Listed in some sources as derived from the 連用形 (ren'yōkei, “continuative or stem form”) wi of verb wiru (modern いる (iru)) + ある (aru). The conjugation paradigm for woru is indeed the same as aru for Classical and Old Japanese. However, the resulting compounded *wiaru form would ordinarily become yaru or eru via historical phonetic change, and the vowel shift to /o/ is unexplainable in this hypothesis.

Wiktionary also states basically the same definitions for both the verbs いる and おる.
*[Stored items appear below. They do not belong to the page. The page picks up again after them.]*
/-! ## Well-formedness -/

/-- A guard above 12, an odd destination pair, a reserved barrier level, a reserved predicate and the like are class 00 (R294, R297,
R313 to R319). -/
theorem test_illFormedWords : ∀ i ∈ ([
    .add none 13 0 1 2 3, .sel 13 0 1 2 3, .ill 0, .opReserved 0 0, .add none 12 0 1 2 127, .add none 12 0 121 2 3, .add (some 0x3FFFFFF) 12 0 1 2 3,
    .cmp 12 0 6 0 1 2, .cmp 12 0 0 8 1 2, .pand 12 13 0 0, .barInit 12 5 9 0, .fence 12 0 0 7, .ld none 12 1 4 8 3 0 0, .mfs 12 1 6 127,
    .rcp 12 0 120 2, .shli 12 0 123 2 64, .retag 12 0 1 2 15, .mtxZero 12 6 3, .wait 12 7 0] : List Instr), wellFormed i = false := by decide

/-- A step of the part whose arguments name no die, core, slot, queue or root that the module has (R5, R126, R150, R132, R189). -/
theorem test_illFormedSteps : ∀ i ∈ ([
    .pcieConfigRequest 19, .dutyRestoreStep 8, .sensorSample 22 ⟨[], []⟩ 0 [], .holdoffExpiry 8 0, .missReissue 9 0, .preqRaise 19 0, .planeFail 8,
    .npmapAdopt 12, .rauSend 12 0, .remoteTimeout 12 0, .rsynResend 12 0, .flagResend 12 0, .rrd 19 0, .rwr 22 0, .ratm 8 0, .rcas 8 0,
    .rflg 8 0, .rnfl 8 0, .rsyn 8 0, .chitReserveRefill 8 20, .chitReserveRefill 7 19, .hostMemRead 19 0 0, .hostMemWrite 22 0 0 0,
    .hostAtomicop 8 0 0 4 0 0, .birsp 8 0 none, .hostSnoopTimeout 8 0, .hostSnoop 8 0 0, .dieDrainDone 22 0, .memoryDieRestoreDone 7,
    .memoryDieRestoreDone 20, .queueEnable 8 0 0, .queueDisable 0 64 0, .qcfgErrcClear 19 0 0, .recordAccept 20 64, .hwPush 8 0] : List Instr),
    wellFormed i = false := by decide

theorem test_illFormedPlaces : ∀ i ∈ ([
    .freeReport 8, .placeItem 8, .priorityPromote 9 0, .pereqSubmit 8 0, .preemptStart 8, .bundleSave 8 0, .saveDone 8 0, .preemptTimeout 8,
    .reservationLapse 0 192, .groupForm 0 0 4 0, .groupForm 0 0 0 2, .runFetchDone 0 0 0 0 4, .runEnd 8 0 0 0 0, .haltBroadcast 8 0,
    .haltForceTimeout 8 0, .wringDone 7 192, .walkDone 8 0, .fresRetry 8 0, .fresDeliver 8 0, .wsctlWreqSet 8, .wsctlWreqClear 8,
    .weightStoreFill 8 0 0 0, .refreshWindowEnd 0 64, .asrhWrite 0 256 0, .asrlWrite 8 0 0, .gangArrive 0 0 0 16, .multicastWindow 0 4 0,
    .joinReleaseTimeout 0 0 4 0 0, .watchdogExpiry 0 0 0 0 32, .debugStopSet 8 0, .smpctlWrite 8 0, .sampleTick 0 192, .periodLogWrite 8,
    .tileStampWrite 0 0 0 16, .serviceRequest 0 16, .ethernetFrameReceive 19 0 0 [], .ethernetFrameReceive 20 0 8 [], .pcieLinkUp 19 true,
    .contextRestoreDone 8 0] : List Instr), wellFormed i = false := by decide

/-- The boundary values that each check admits. -/
theorem test_wellFormedEdges : ∀ i ∈ ([
    .add none 12 0 0 111 126, .sel 12 0 127 0 1, .cmp 12 0 5 7 1 2, .dutyRestoreStep 7, .sensorSample 21 ⟨[], []⟩ 0 [], .planeFail 7, .npmapAdopt 21,
    .queueEnable 20 63 0, .reservationLapse 7 191, .runFetchDone 7 191 3 1 3, .refreshWindowEnd 7 63, .asrlWrite 7 255 0,
    .watchdogExpiry 7 191 3 15 31, .memoryDieRestoreDone 8, .memoryDieRestoreDone 19] : List Instr), wellFormed i = true := by decide

/-! ## Words -/

/-- The words of the run that the manual lays out at 0x40_1000, and its other worked encodings (R301, R332, R350, R355). -/
theorem test_workedWords :
    decodeTableWord 32 0x07008001 = some (.add none 12 0 2 0 1) ∧ decodeTableWord 32 0x4040C17C = some (.addi none 1 0 3 2 0x7C) ∧
    decodeWords [0xF8000100, 0x9F214300] = .ok (.ld (some 0x100) 12 1 5 6 0 0 0, 2) ∧
    decodeTableWord 32 0x47010183 = some (.shli 12 0 4 3 3) ∧ decodeTableWord 32 0x833FFFBB = some (.bra 12 (BitVec.ofInt 22 (-69))) ∧
    decodeTableWord 32 0x5B048205 = some (.cmp 12 0 1 2 4 5) ∧ decodeTableWord 32 0x1702018B = some (.fma none 12 0 8 3 11) ∧
    decodeWords [0xF8000008, 0x1F010082] = .ok (.dot (some 8) 12 0 4 1 2, 2) :=
  ⟨by decide, by decide, rfl, by decide, by decide, by decide, by decide, rfl⟩


/-! ## States for the statements -/

/-- Lane 0 of the warp of `fetchKey`. -/
def x0 : ThreadId := ⟨fetchWarp, 0⟩

/-- A group of that thread alone, in mid-run. -/
def soloGroup (ws : List Word) : Group :=
  { fetchGroup ws with members := some 0 :: List.replicate 31 none, entered := true, next := ws.length }

/-- A started bundle of one warp, whose one thread not exited is lane 0, in a group whose instruction is current. -/
def solo (th : Thread) (w : Warp) : State :=
  { State.reset with
    time := 5000
    cur := some fetchKey, groups := [(fetchKey, soloGroup [0])], warps := [(fetchWarp, w)]
    threads := (x0, { th with st := .grouped, pc := 0x1000, repc := 0x1000 }) ::
      (List.range 31).map (fun l => (⟨fetchWarp, l + 1⟩, { Thread.reset with st := .exited }))
    cores := [(⟨0, 0⟩, { Core.reset with bundles := [(0, { Bundle.reset with regs := 32, grid := 1, ready := true, begun := true })] })] }

/-- The context of the first member of the current group. -/
def ctx (s : State) : LaneCtx := (laneCtxs s).headD (laneCtx s fetchKey (soloGroup []) (0, x0))

/-- A thread whose registers from 0 on hold given values. -/
def holding (rs : List Reg) : Thread := { Thread.reset with regs := (List.range rs.length).zip rs }

/-- A warp with a handler. -/
def handled : Warp := { Warp.reset with tbase := 0x4000 }

theorem all_of_one {α : Type} {xs : List α} {a : α} {P : α → Prop} (h : xs = [a]) (p : P a) : ∀ c ∈ xs, P c := by
  intro c hc
  rw [h, List.mem_singleton] at hc
  exact hc ▸ p

/-- A run that writes no pair of variable latency names none again. -/
theorem namesAgain_none {i : Instr} {c : LaneCtx} (h : c.group.varDests = []) : c.namesAgain i = false := by
  rw [LaneCtx.namesAgain, h]
  rfl

/-- The address space whose roots the states below use, enabled. -/
def rootOn : AsRoot := { en := true, pfs := false, root := 0, staged := 0 }

/-- Words of the opcode map written out field by field (R292, R312 to R318). -/
theorem test_decodeInteger : ∀ p ∈ ([
    (0b000000_10000000000000000000000101, .ill 33554437),
    (0b000001_1001_1_1010101_1000010_0000011, .add none 9 1 85 66 3),
    (0b000010_1001_1_1010101_1000010_0000011, .sub none 9 1 85 66 3),
    (0b000011_1001_1_1010101_1000010_0000011, .mul none 9 1 85 66 3),
    (0b000100_1001_1_1010101_1000010_0000011, .mulh none 9 1 85 66 3),
    (0b000101_1001_1_1010101_1000010_0000011, .fma none 9 1 85 66 3),
    (0b000110_1001_1_1010101_1000010_0000011, .fms none 9 1 85 66 3),
    (0b000111_1001_1_1010101_1000010_0000011, .dot none 9 1 85 66 3),
    (0b001000_1001_1_1010101_1000010_0000011, .min 9 1 85 66 3),
    (0b001001_1001_1_1010101_1000010_0000011, .max 9 1 85 66 3),
    (0b001010_1001_1_1010101_1000010_0000011, .and 9 1 85 66 3),
    (0b001011_1001_1_1010101_1000010_0000011, .or 9 1 85 66 3),
    (0b001100_1001_1_1010101_1000010_0000011, .xor 9 1 85 66 3),
    (0b001101_1001_1_1010101_1000010_0000011, .andn 9 1 85 66 3),
    (0b001110_1001_1_1010101_1000010_0000011, .shl 9 1 85 66 3),
    (0b001111_1001_1_1010101_1000010_0000011, .shr 9 1 85 66 3),
    (0b010000_1001_1_1010101_1000010_1010101, .addi none 9 1 85 66 85),
    (0b010001_1001_1_1010101_1000010_1010101, .shli 9 1 85 66 85),
    (0b010010_1001_1_1010101_1000010_1010101, .shri 9 1 85 66 85),
    (0b010011_1001_1_1010101_1000010_1010101, .andi 9 1 85 66 85),
    (0b010100_1010101_1000000000000001000, .movi 85 262152),
    (0b010101_1010101_1000000000000001000, .movh 85 262152),
    (0b010110_1001_1_101_1001_1000010_0000011, .cmp 9 1 5 9 66 3),
    (0b010111_1001_1_101_1001_1000010_1010101, .cmpi 9 1 5 9 66 85)] : List (Nat × Instr)), decodeTableWord 32 p.1 = some p.2 := by decide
[verb] (of animate objects) to exist, to be

[verb] (of animate objects) to have


[verb] (of animate objects) to exist, to be, to have

So what's the difference in usage between いる and おる? Is formality all there is to it? Or is there other differences? When should one use おる instead of いる?

1 Answer 1


Have you ever learned about keigo? The first thing you have to learn about おる is that it's the humble equivalent of いる, just like いらっしゃる is the honorific equivalent of いる. This is something explained in a grammar textbook rather than a word-based Japanese-English dictionary.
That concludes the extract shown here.